● **Problem**
All lines from the entries below that contain the string "which" should be copied out.

● **Dataset extract**

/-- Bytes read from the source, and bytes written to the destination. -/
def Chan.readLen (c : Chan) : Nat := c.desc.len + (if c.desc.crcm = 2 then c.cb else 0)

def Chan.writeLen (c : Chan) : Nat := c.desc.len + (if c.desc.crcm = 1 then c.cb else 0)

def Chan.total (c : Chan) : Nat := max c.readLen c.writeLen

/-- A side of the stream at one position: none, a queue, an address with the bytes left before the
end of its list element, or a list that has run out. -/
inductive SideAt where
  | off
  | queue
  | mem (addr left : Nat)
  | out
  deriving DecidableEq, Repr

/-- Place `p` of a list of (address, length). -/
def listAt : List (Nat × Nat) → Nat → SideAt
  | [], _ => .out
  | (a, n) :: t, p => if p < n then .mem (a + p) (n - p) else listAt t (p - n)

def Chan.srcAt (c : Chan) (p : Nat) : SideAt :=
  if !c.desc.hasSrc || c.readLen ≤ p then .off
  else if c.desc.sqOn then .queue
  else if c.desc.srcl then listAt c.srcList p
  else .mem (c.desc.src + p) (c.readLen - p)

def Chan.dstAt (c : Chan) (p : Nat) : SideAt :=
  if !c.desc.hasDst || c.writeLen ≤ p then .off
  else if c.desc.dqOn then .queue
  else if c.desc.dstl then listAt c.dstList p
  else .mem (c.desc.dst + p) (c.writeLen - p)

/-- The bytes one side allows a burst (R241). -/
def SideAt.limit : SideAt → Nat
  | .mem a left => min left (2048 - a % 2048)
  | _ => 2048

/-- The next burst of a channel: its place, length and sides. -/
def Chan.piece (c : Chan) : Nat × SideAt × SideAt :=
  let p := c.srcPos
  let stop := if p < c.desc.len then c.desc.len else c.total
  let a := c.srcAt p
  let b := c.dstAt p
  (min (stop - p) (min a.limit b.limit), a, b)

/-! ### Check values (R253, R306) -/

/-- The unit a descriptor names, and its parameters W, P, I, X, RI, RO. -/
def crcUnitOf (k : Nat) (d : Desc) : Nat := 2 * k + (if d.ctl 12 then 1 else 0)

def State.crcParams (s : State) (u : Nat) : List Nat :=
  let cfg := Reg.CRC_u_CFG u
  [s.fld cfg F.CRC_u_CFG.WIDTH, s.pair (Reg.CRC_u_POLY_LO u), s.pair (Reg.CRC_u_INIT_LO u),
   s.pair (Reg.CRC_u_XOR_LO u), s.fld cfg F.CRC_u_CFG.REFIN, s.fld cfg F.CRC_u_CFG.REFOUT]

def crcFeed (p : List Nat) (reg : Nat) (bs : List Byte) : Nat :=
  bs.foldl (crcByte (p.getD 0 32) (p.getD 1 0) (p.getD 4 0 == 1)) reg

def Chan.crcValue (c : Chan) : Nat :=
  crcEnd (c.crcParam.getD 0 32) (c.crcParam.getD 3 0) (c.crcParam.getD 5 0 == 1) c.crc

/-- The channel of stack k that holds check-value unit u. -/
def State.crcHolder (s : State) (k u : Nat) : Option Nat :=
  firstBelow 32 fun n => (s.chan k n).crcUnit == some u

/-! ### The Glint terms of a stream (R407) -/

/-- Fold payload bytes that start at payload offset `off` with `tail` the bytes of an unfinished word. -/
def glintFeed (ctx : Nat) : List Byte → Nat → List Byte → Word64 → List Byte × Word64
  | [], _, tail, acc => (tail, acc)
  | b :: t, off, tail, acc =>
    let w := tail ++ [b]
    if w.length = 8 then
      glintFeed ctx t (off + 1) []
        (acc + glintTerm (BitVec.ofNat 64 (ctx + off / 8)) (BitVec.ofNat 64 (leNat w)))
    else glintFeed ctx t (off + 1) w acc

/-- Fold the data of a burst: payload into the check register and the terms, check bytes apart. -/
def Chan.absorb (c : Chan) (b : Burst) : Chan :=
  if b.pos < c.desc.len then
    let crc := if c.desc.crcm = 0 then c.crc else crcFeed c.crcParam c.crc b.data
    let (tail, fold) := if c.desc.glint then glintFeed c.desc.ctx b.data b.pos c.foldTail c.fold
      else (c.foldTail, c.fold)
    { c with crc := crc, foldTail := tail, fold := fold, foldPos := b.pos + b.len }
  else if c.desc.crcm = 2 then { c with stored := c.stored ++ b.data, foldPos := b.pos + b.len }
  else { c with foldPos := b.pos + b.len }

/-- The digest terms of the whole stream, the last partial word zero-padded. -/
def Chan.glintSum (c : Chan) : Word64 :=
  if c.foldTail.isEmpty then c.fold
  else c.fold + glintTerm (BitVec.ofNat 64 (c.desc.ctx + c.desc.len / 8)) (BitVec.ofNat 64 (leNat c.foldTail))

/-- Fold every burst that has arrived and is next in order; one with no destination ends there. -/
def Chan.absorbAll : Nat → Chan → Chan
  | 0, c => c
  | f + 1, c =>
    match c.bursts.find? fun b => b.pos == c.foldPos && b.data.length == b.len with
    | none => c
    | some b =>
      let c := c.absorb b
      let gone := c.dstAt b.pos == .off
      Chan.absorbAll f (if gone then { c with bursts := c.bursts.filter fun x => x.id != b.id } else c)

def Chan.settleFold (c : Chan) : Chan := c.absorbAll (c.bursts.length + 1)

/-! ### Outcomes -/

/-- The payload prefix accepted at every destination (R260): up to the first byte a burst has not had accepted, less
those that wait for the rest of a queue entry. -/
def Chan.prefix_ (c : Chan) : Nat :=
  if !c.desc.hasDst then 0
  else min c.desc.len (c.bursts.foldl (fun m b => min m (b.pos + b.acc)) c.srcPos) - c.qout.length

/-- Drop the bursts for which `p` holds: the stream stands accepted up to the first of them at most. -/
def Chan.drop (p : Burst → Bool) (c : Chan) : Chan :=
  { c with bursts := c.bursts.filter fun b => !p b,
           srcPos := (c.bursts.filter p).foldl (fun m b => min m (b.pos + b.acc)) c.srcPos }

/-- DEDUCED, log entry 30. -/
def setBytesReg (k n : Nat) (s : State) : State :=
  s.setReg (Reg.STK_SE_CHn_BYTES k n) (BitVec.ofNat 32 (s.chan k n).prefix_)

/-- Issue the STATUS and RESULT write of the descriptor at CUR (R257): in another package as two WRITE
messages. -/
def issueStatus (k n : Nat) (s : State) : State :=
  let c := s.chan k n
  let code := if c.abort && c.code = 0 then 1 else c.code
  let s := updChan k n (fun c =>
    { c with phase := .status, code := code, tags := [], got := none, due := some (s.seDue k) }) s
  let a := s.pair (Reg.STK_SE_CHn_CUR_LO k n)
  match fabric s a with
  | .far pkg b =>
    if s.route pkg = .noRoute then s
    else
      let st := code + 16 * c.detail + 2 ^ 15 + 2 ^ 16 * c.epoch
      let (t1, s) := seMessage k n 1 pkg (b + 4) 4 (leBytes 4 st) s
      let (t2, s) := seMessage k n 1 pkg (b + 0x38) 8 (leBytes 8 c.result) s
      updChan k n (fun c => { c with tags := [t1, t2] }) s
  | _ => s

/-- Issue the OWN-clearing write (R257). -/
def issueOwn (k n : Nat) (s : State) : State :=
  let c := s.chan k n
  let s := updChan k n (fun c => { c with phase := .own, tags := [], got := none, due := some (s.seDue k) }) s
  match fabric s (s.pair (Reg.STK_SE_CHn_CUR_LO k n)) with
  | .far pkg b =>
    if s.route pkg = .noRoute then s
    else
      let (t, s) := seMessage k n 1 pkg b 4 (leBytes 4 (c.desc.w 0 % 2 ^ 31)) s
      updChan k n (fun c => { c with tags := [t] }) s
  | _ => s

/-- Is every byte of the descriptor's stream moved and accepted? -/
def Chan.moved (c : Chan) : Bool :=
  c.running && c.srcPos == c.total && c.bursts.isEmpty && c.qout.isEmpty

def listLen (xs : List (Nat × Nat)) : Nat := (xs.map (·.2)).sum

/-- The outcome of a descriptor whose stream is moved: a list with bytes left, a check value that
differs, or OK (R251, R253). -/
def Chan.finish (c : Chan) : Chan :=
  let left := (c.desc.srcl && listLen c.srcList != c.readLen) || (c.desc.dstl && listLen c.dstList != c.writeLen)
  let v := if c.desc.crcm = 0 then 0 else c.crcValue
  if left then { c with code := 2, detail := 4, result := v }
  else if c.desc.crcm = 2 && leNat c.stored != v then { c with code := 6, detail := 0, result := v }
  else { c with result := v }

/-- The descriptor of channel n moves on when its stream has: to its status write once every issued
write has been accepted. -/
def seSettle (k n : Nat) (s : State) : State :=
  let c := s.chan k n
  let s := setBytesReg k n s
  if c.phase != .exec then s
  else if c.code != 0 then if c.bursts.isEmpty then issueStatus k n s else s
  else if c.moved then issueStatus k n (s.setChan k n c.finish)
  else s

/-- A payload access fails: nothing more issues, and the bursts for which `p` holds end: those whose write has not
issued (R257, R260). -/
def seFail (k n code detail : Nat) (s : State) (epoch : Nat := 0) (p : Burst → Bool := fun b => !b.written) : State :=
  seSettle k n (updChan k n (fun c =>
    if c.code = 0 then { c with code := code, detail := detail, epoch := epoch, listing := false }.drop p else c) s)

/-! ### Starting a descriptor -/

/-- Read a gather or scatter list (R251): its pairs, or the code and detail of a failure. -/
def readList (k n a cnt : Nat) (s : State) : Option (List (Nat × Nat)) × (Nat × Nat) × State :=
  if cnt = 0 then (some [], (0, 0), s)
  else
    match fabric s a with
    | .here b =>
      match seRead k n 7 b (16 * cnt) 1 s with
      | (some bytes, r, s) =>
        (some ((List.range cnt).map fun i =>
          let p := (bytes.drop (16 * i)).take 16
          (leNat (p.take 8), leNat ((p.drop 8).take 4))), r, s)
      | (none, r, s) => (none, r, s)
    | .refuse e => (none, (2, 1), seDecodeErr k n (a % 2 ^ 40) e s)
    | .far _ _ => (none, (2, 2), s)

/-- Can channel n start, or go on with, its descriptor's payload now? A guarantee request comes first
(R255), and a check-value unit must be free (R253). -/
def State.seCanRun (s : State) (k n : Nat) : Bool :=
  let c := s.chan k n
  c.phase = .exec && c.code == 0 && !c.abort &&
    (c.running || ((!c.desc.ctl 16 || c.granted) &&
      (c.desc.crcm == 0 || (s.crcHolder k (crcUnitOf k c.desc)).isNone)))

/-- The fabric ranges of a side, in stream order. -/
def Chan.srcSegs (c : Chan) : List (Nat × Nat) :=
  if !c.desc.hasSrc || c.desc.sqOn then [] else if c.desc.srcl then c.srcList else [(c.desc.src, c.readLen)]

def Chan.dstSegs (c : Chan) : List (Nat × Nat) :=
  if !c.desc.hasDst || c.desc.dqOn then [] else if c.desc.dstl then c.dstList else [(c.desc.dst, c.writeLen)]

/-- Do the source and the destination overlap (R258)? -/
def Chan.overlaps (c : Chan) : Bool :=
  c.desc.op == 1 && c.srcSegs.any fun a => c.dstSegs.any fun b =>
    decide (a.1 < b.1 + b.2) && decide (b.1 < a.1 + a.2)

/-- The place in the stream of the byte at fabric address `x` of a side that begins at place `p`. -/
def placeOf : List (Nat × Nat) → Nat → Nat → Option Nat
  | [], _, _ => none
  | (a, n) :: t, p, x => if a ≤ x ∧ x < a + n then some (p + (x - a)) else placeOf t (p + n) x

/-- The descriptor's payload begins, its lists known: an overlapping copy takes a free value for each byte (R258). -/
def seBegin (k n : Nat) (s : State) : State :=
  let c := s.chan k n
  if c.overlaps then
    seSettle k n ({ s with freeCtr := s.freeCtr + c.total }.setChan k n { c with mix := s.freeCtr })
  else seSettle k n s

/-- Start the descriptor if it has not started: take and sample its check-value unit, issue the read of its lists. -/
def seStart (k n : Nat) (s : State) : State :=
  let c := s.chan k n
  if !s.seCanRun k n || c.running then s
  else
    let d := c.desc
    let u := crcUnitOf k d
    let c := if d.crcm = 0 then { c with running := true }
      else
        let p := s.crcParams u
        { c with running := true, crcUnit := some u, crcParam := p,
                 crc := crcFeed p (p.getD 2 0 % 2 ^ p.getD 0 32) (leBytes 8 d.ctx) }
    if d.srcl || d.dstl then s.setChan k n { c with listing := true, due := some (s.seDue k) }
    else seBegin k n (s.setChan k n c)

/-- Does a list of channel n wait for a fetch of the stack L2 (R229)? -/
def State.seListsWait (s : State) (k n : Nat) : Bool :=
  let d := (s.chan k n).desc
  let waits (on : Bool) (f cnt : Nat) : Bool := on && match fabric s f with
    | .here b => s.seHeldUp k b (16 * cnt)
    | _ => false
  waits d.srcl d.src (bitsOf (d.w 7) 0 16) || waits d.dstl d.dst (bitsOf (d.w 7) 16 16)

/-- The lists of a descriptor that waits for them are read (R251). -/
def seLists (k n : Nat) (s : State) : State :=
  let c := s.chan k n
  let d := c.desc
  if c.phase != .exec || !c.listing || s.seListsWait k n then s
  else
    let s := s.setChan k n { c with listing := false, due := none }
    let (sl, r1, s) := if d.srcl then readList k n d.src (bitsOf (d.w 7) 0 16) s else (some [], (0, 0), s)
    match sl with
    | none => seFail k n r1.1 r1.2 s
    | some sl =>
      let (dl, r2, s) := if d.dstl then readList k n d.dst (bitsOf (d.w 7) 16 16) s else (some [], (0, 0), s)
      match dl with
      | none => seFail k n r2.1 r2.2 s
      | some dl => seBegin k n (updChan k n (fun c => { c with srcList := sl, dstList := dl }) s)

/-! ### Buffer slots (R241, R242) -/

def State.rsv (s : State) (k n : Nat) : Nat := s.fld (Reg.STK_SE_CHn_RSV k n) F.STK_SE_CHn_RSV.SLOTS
* * *
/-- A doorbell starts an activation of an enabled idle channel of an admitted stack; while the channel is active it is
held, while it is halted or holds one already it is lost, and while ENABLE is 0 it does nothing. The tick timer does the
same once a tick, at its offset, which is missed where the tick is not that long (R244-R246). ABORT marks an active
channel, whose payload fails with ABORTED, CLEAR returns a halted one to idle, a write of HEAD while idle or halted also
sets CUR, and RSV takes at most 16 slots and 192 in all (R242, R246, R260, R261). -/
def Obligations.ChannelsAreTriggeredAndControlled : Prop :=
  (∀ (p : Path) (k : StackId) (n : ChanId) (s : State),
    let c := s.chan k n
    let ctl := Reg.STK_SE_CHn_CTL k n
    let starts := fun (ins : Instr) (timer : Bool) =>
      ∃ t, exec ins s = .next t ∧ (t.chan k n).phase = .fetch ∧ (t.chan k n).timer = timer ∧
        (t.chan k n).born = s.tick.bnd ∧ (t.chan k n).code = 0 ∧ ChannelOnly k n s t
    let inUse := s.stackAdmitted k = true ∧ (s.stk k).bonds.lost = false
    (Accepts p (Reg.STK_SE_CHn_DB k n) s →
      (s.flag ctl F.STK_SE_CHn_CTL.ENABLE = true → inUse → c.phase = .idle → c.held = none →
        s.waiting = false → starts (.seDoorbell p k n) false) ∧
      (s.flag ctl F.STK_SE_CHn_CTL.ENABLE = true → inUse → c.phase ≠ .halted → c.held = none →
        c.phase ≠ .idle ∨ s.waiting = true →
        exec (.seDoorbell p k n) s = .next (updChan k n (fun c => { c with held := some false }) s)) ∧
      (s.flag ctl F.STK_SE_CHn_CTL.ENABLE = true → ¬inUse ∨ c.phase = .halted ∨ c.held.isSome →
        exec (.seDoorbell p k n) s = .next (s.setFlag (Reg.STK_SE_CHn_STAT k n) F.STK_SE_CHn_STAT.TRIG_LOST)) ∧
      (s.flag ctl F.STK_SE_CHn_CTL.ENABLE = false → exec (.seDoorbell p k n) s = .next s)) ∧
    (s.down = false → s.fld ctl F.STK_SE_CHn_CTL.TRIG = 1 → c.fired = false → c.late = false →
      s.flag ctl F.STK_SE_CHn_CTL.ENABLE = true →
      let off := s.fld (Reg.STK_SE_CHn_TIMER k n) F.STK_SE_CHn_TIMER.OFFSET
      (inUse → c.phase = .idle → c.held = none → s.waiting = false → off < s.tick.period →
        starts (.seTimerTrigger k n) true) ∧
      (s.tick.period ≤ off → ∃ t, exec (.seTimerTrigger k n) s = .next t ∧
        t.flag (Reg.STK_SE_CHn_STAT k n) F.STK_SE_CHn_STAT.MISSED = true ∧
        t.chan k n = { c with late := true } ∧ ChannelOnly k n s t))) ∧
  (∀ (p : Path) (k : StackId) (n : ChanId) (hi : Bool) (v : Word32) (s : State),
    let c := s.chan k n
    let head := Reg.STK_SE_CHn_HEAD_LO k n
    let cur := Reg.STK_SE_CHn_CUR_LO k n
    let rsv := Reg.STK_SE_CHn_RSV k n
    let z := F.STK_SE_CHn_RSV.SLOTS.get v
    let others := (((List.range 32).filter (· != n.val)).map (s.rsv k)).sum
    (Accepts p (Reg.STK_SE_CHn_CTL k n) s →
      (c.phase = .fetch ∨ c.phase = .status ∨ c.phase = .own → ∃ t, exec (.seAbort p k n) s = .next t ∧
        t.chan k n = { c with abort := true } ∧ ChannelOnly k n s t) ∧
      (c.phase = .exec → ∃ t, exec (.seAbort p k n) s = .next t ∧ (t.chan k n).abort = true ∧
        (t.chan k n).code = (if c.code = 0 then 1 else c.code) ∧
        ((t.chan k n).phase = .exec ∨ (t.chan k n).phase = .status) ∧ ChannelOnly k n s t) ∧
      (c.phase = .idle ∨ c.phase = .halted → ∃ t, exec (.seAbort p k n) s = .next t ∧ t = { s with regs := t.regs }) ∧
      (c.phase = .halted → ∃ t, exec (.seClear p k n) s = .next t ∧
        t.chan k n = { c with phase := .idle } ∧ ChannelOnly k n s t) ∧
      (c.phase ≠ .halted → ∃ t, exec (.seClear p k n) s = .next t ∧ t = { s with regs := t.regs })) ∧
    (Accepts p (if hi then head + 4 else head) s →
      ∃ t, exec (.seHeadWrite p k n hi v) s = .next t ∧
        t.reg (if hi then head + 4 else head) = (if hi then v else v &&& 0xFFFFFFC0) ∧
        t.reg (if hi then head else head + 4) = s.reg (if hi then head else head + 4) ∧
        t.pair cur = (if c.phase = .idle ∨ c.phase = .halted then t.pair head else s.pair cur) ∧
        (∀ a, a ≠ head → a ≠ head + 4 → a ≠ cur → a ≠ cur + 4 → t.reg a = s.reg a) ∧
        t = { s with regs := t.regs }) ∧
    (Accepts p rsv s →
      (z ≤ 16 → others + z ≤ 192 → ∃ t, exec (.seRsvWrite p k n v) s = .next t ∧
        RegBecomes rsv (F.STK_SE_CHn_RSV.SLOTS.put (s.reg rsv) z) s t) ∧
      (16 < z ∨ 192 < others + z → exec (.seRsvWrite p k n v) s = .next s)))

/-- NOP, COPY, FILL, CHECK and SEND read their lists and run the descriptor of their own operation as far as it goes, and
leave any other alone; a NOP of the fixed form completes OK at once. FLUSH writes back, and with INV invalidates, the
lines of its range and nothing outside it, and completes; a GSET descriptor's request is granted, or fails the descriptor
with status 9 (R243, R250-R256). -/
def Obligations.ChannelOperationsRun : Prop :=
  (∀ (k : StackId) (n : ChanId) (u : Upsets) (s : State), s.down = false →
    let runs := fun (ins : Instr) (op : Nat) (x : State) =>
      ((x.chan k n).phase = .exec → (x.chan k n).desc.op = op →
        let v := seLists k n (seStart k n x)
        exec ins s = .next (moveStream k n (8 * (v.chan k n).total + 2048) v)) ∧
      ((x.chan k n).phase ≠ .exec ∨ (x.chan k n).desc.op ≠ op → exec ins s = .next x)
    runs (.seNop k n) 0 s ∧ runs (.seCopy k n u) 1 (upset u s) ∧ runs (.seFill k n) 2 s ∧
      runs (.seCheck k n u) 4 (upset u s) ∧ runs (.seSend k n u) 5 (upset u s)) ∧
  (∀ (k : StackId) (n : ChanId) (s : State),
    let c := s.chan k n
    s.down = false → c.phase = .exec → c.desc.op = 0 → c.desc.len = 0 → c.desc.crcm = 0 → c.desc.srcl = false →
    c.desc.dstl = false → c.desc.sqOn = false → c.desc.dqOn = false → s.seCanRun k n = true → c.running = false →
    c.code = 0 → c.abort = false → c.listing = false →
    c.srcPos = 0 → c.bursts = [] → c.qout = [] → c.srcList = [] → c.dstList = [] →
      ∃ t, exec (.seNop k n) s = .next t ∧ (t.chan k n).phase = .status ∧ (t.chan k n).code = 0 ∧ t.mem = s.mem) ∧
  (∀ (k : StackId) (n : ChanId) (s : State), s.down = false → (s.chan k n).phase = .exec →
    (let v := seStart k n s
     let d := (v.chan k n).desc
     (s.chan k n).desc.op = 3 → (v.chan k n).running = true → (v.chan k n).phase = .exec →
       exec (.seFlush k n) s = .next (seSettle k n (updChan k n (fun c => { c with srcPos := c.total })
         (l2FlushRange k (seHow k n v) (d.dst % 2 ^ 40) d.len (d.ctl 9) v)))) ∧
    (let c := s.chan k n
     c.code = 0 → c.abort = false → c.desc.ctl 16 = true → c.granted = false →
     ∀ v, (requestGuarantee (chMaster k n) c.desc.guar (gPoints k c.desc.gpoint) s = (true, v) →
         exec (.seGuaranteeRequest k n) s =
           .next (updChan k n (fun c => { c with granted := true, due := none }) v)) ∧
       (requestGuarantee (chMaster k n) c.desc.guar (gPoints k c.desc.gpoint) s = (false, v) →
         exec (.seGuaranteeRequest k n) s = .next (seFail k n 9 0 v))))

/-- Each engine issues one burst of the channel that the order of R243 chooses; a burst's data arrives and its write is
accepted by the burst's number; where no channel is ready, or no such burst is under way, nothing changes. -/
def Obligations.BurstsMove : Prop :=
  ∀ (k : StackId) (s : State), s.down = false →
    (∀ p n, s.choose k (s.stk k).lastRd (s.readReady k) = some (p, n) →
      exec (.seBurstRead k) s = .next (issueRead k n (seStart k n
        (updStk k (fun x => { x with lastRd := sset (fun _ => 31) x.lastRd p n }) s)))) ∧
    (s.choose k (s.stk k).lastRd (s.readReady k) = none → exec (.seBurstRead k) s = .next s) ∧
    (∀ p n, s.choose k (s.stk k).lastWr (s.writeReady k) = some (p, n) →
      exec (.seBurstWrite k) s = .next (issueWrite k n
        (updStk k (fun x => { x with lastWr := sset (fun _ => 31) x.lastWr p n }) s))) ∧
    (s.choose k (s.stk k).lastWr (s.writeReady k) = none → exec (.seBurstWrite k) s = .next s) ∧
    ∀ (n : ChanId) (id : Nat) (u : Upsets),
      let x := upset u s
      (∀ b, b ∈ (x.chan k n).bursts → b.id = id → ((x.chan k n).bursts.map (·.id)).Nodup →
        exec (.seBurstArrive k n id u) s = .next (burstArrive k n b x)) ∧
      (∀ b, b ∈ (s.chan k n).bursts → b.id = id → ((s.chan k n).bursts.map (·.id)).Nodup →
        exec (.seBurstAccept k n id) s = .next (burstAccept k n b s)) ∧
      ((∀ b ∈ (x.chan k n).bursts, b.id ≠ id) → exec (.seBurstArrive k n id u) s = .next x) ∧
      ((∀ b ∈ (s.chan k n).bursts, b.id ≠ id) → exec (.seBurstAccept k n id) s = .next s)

● **Task answer**
/-- Drop the bursts for which `p` holds: the stream stands accepted up to the first of them at most. -/
/-- A payload access fails: nothing more issues, and the bursts for which `p` holds end: those whose write has not
same once a tick, at its offset, which is missed where the tick is not that long (R244-R246). ABORT marks an active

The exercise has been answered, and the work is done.